I am building a basic pagination bar to separate posts into pages. I have 3 numeric values:
$posts_per_page
$total_pages
$clicked_page_number
So for example, I have 31 posts. And my $posts_per_page value is 15, which means that $total_pages becomes 3.
My question is, how do I calculate the lowest and highest post number of the selected page?
To explain this, using the values above, if user clicks on page 2, then tghe lowest post number is 16 and the highest post number is 30.
Let $p$ be the number of posts per page; $n_{\text{max}}$ the total number of posts and $n$ is the clicked page number.
When $n_{\text{max}} \leq p$, the analysis is easy: The first post is $1$ and the last one is $n_{\text{max}}$.
If $ n_{\text{max}} > p$, the posts will be distributed on different pages.
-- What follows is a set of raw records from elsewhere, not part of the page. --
/-- A thread group in a slot (07 R138-R161). -/
structure Group where
  ctx : Nat
  canonical : Bool
  launch : Nat
  kernel : Nat
  sgid : Nat
  gcount : Nat
  age : Nat
  arg : Nat
  spadBase : Nat
  spadBytes : Nat
  ocBase : Nat
  ocBytes : Nat
  threads : List Thread
  cur : Nat
  curIssues : Nat
  splits : List Split
  barrier : Option Bar
  wait : GWait
  park : Option ParkReq
  ord : Nat
  fences : List OrdPt
  farinvs : List FarInv
  sent : List Sent
  numf : Nat
  fpl : Nat
  fpf : Nat
  mtiles : List W256
  tiles : List (List W32)
  bind : Option (Nat × Nat)
  lastIssue : Nat
  lastYield : Option Nat
  deriving DecidableEq, Repr

/-- Atomic operations (07 Table 7.6). -/
inductive AtOp where
  | add
  | mins
  | maxs
  | minu
  | maxu
  | and
  | or
  | xor
  | fadd
  | exch
  | cas
  deriving DecidableEq, Repr

/-- What an access does (07 Tables 7.4, 7.6). -/
inductive MemOp where
  | ld (bytes : Nat) (signed : Bool)
  | st (bytes : Nat)
  | at (op : AtOp) (noret : Bool)
  | pref (far : Bool)
  deriving DecidableEq, Repr

/-- One thread's part of an access. -/
structure Lane where
  tid : Nat
  addr : Nat
  v : W64
  cmp : W32
  old : W64
  deriving DecidableEq, Repr

/-- How far an access has come (08 R184, 09 R202). -/
inductive AccSt where
  /-- Waits for a request slot. -/
  | waiting
  /-- Holds a slot; not performed. -/
  | held
  /-- A home-line miss whose fill is outstanding. -/
  | filling
  /-- In the fabric connection state's waiting list or numbered there. -/
  | remote
  /-- The response of a remote read is here; its far line is to be filled. -/
  | response
  /-- Performed; its data, if any, is to be returned. -/
  | done
  deriving DecidableEq, Repr

/-- Where an access takes effect (09 Table 9.1). -/
inductive Place where
  | spad (core : Nat)
  | wbuf (array : Nat)
  | home
  | regs
  | door
  | module (id : Nat)
  deriving DecidableEq, Repr

/-- A line request of a thread instruction (08 R184). -/
structure Access where
  slot : Nat
  age : Nat
  ctx : Nat
  ord : Nat
  pc : Nat
  op : MemOp
  d : Nat
  noalloc : Bool
  dead : Bool
  flag : Bool
  redOk : Bool
  place : Place
  line : Nat
  region : Option Nat
  lanes : List Lane
  subset : BitVec 32
  st : AccSt
  stale : Bool
  /-- Parts of a remote access, named by their lowest thread: not yet entered, entered and not numbered, numbered and not
  answered. -/
  todo : List Nat
  entered : List Nat
  unanswered : List Nat
  /-- Of a remote read: passed by the module's own write to the line (09 R222). -/
  queued : Bool
  /-- Of a prefetch of a far line: a demand read has overtaken it (08 R198). -/
  late : Bool
  data : List Byte
  bad : BitVec 32
  badCause : Nat
  deriving DecidableEq, Repr

/-- The operations of the matrix queue with the register values they captured at issue (04 Table 4.2). -/
inductive MatOp where
  | sweep (mtd start koff : Nat) (retire pair : Bool) (mode bank k guard : Nat)
  | zero (bank : Nat)
  | wload (mtd koff rows array : Nat)
  | drain (mtd rowOff colOff : Nat) (sig : Bool) (vs : Nat) (dead fuse : Bool) (out bank : Nat)
      (bind : Option (Nat × Nat))
  | check (clear : Bool) (array d : Nat) (mask : BitVec 32)
  | wreset (array : Nat)
  deriving DecidableEq, Repr

/-- A matrix-queue entry. `checked` says that an MSWEEP has passed its checks and waits for its first native sweep. -/
structure MatEntry where
  slot : Nat
  age : Nat
  ctx : Nat
  launch : Nat
  pc : Nat
  op : MatOp
  checked : Bool
  deriving DecidableEq, Repr

/-- A matrix tile descriptor as read (04 Table 4.1). -/
structure Mtd where
  mbase : Nat
  sbase : Nat
  mpitch : Nat
  spitch : Nat
  rows : Nat
  cols : Nat
  fmt : Nat
  trk : Bool
  tracker : Nat
  deriving DecidableEq, Repr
In your example, the posts are distributed like so: $$ 31 = 15 + 15 + 1 $$ If there are many posts, how many are on the last page? The answer is the remainder of division between $n_{\text{max}}$ and $p$. Therefore, the post distribution in your example is $$ [1\dots 15],\quad [16\dots 30], \quad [31] $$ In general, we would have $$ [1, \dots p], \quad [p+1 \dots 2p], \quad [2p+1 \dots 3p], \quad \dots \quad ,[n_{\text{max}}-b,n_{\text{max}}-b + 1, \dots n_{\text{max}} ] $$ In this, I had to notate $b$ to be the remainder of the division. Usually, in programming, $$ b = MOD(n_{\text{max}}, p) $$ In practice you have to divide the analysis into the two cases like I did. Do you know how to do it now?